2. If you're taking image backups within the VM, try restoring the VM fully to a test VM and doing your analysis again.

3. If you're not using it already for backups, try taking another image backup of both the physical and VM systems using ShadowProtect. It costs but you can install a fully-functional 30-day trial that will just go inactive after the trial period ends.

You'll need to reboot the system before ShadowProtect will let you backup the system volume.

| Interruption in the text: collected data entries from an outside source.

/-- 10_state.md R12 and 20_memory.md R38, with the spec's own decision D1: the result of an operation depends on its arguments and on `REG` alone: two machines that agree
on these hand their callers equal results, whatever else they hold. -/
def Obligations.ResultsDependOnArgumentsAndRegistry : Prop :=
  ∀ (s s' t : State) (c c' : Nat) (r : Request) (rest rest' : List Event), s.reg = s'.reg →
    s.pending = .call c r :: rest → s'.pending = .call c' r :: rest' → c' ∉ s'.halted →
    step s = .next t →
    ∃ (v : Result Value) (t' : State), step s' = .next t' ∧
      t.served = s.served ++ [⟨c, v⟩] ∧ t'.served = s'.served ++ [⟨c', v⟩]

/-- 20_memory.md R40 and 60_exceptions.md R124, R133, with the spec's own decision D15: however the operations and images of
several callers are interleaved, the machine serves them all, and each caller gets exactly the results it gets when it
presents its own operations to the block alone, halting on its first error (after `fromByte` too: log entry 5). -/
def Obligations.InterleavedCallersGetTheirLoneResults : Prop :=
  ∀ s : State, s.HaltedCallersAreQuiet → (∀ e ∈ s.pending, e.Answerable s.reg) →
    ∃ t : State, Host.Core.run core (s.pending.map Event.steps).sum s = .next t ∧ t.pending = [] ∧
      ∀ c, t.resultsOf c = s.resultsOf c ++ aloneResults s.reg (requestsOf c s.pending)

/-- 20_memory.md R34, R40 and 60_exceptions.md R124, R133, with the spec's own decisions D7 and D15: every step, whichever
caller's operation or image it serves, keeps for every caller the results it has received followed by those that its pending
operations give it alone, halting on its first error (after `fromByte` too: log entry 5). -/
def Obligations.StepsKeepEveryCallersResults : Prop :=
  ∀ s t : State, s.HaltedCallersAreQuiet → step s = .next t →
    t.HaltedCallersAreQuiet ∧ ∀ c,
      t.resultsOf c ++ aloneResults t.reg (requestsOf c t.pending) =
        s.resultsOf c ++ aloneResults s.reg (requestsOf c s.pending)
end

After you get a backup, you can also try Hardware Independent Restore to restore the system (you would need to purchase the ShadowProtect IT Edition; my company uses it and it's worth it, but you may be looking for free solutions so HIR wouldn't fit that).

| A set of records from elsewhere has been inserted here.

/-! ### One step from reset (V6) -/

/-- `(00 00 00 00)` is `TNONE` with no operands. -/
theorem test_step_tnone : servedBy (step (State.reset.withFetchWord 32 0x00000000)) =
    [⟨0, .ok (.instruction tnone)⟩] := by decide
theorem test_step_tr1 : servedBy (step (State.reset.withFetchWord 32 0x01FC0001)) =
    [⟨0, .ok (.instruction (tr1 (r 63)))⟩] := by decide
theorem test_step_tr2 : servedBy (step (State.reset.withFetchWord 32 0x02042ABC)) =
    [⟨0, .ok (.instruction (tr2 (r 1) (r 2)))⟩] := by decide
theorem test_step_tr3 : servedBy (step (State.reset.withFetchWord 32 0x030414C0)) =
    [⟨0, .ok (.instruction (tr3 (r 1) (r 1) (r 19)))⟩] := by decide
theorem test_step_tr4 : servedBy (step (State.reset.withFetchWord 32 0x040420C4)) =
    [⟨0, .ok (.instruction (tr4 (r 1) (r 2) (r 3) (r 4)))⟩] := by decide
theorem test_step_tr2i12 : servedBy (step (State.reset.withFetchWord 32 0x050C73E8)) =
    [⟨0, .ok (.instruction (tr2i12 (r 3) (r 7) (Imm12.new 1000)))⟩] := by decide
theorem test_step_tr1i18 : servedBy (step (State.reset.withFetchWord 32 0x0629E240)) =
    [⟨0, .ok (.instruction (tr1i18 (r 10) (Imm18.new 123456)))⟩] := by decide
theorem test_step_ti24 : servedBy (step (State.reset.withFetchWord 32 0x07123456)) =
    [⟨0, .ok (.instruction (ti24 (Imm24.new 0x123456)))⟩] := by decide
theorem test_step_tr3b : servedBy (step (State.reset.withFetchWord 32 0x130420C0)) =
    [⟨0, .ok (.instruction (tr3b (r 1) (r 2) (r 3)))⟩] := by decide
/-- P3, step 2: the error is returned, the caller halts and its next word is never passed to the block. -/
theorem test_step_unregistered :
    (nextState (step (at_ Config.treg [.call 1 (.decode ⟨0xFF, 1, 2, 3⟩),
      .call 1 (.decode ⟨7, 0xFF, 0xFF, 0xFF⟩), .call 3 (.decode ⟨7, 0, 0, 0⟩)]))) =
    some ⟨Config.treg, [.call 3 (.decode ⟨7, 0, 0, 0⟩)], 1, [⟨1, .err .invalidOpcode⟩], [5, 1]⟩ := by decide
/-- V5: with an empty registry every byte fails. -/
theorem test_step_empty_registry : servedBy (step (at_ emptyReg [.call 1 (.decode ⟨0, 0, 0, 0⟩)])) =
    [⟨1, .err .invalidOpcode⟩] := by decide
/-- Rows of a registry that is not `TREG`. -/
theorem test_step_any_r4 : servedBy (step (at_ otherReg [.call 1 (.decode ⟨0x24, 0x04, 0x20, 0xC4⟩)])) =
    [⟨1, .ok (.instruction ⟨⟨0x24, "E", .r4, ""⟩, .r4 (r 1) (r 2) (r 3) (r 4)⟩)⟩] := by decide
theorem test_step_any_none : servedBy (step (at_ otherReg [.call 1 (.decode ⟨0x20, 9, 9, 9⟩)])) =
    [⟨1, .ok (.instruction ⟨⟨0x20, "A", .none, "a"⟩, .none⟩)⟩] := by decide

/-! ### The other operations (V1 to V5, V7) and the loader (P1, P5) -/

theorem test_regid_masks : [63, 64, 70, 0x7F, 0x100].map (fun n => (RegId.new n).value) = [63, 0, 6, 63, 0] := by
  decide
theorem test_imm12_masks : [4095, 4096, 0x1234, 0xFFFF].map (fun n => (Imm12.new n).value) =
    [4095, 0, 0x234, 4095] := by decide
theorem test_imm18_masks : [0x3FFFF, 0x40000, 0xFFFFF].map (fun n => (Imm18.new n).value) =
    [262143, 0, 0x3FFFF] := by decide
theorem test_imm24_masks : [0xFFFFFF, 0x1000000, 0x1FFFFFF].map (fun n => (Imm24.new n).value) =
    [16777215, 0, 0xFFFFFF] := by decide
theorem test_pack_r3 : pack (.r3 (r 1) (r 1) (r 19)) = 0x0414C0#24 := by decide
theorem test_pack_r2i12 : pack (.r2i12 (r 3) (r 7) (Imm12.new 1000)) = 0x0C73E8#24 := by decide
theorem test_pack_r1i18 : pack (.r1i18 (r 10) (Imm18.new 123456)) = 0x29E240#24 := by decide
theorem test_unpack_r3 : unpack .r3 0x04183F#24 = .r3 (r 1) (r 1) (r 32) := by decide
theorem test_unpack_r2 : unpack .r2 0x042ABC#24 = .r2 (r 1) (r 2) := by decide
theorem test_to_u32 :
    (Op.new TestOpcode.tr2i12.entry (.r2i12 (r 3) (r 7) (Imm12.new 1000))).toU32 = 0x050C73E8#32 := by decide
theorem test_from_operand_bytes : Op.fromOperandBytes TestOpcode.tr2.entry ⟨0x04, 0x2A, 0xBC⟩ =
    Op.new TestOpcode.tr2.entry (.r2 (r 1) (r 2)) := by decide
/-- V4: `Op_0x03.new(1, 2, 3).immediate()` is refused. -/
theorem test_absent_accessor : refusedAs (step (at_ Config.treg [.call 1
    (.opImmediate TestOpcode.tr3.entry ⟨.r3 (r 1) (r 2) (r 3)⟩)])) = some .noSuchAccessor := by decide
theorem test_foreign_opcode : refusedAs (step (at_ otherReg [.call 1 (.toByte TestOpcode.tr3.entry)])) =
    some .notInRegistry := by decide
/-- V5: nine bytes are registered in `TREG`, all of them below 0x14. -/
theorem test_registered_count : ((List.range 0x20).countP fun n =>
    statusOk (Opcode.fromByte Config.treg (BitVec.ofNat 8 n))) = 9 := by decide
theorem test_constructor_name : constructorName TestOpcode.tr2i12.entry = "tr2i12" := by decide
theorem test_canonicalize : encodeU32 (tr2 (r 1) (r 2)) = 0x02042000#32 := by decide
/-- P1: the loader's split. -/
theorem test_load_image : (nextState (step (at_ Config.treg
    [.load 1 [0x03, 0x04, 0x14, 0xC0, 0x05, 0x0C, 0x73, 0xE8]]))).map State.pending =
    some [.call 1 (.decode ⟨0x03, 0x04, 0x14, 0xC0⟩), .call 1 (.decode ⟨0x05, 0x0C, 0x73, 0xE8⟩)] := by decide
/-- P5: an image with trailing bytes is refused. -/
theorem test_load_partial : refusedAs (step (at_ Config.treg [.load 1 [0x03, 0x04, 0x20, 0xC0, 0x00, 0x00]])) =
    some .partialImage := by decide

/-! ### A witness for the hypotheses of every statement that has some -/

def t3 : Entry := TestOpcode.tr3.entry
def t3i : Instruction := tr3 (r 1) (r 2) (r 3)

• http://www.shadowprotect.com/shadowprotect-backup-software-downloads
• http://www.storagecraft.com/support/book/storagecraft-recovery-environment-user-guide/restoring-system-volume

Two reasons for trying ShadowProtect:

• it has completely separate VSS writers that it installs to get at the filesystem. I've used ShadowProtect on systems where every other backup software I can think of will not work because the native Windows VSS writers are corrupted
• ShadowProtect has extremely powerful compression that weeds out extraneous data. I usually see between 50% and 60% compression ratio when backing up virtual servers. It might be able to weed out this 40GB of junk too.

I'm curious to know if you get to the bottom if this.

Answer 4

the space is occupied pretty sure be the recovery points. Try deleting the recovery points for this drive at system control - system - advanced settings - Tab computer protection - button configure - button delete and you will see the unaccessible space disappearing.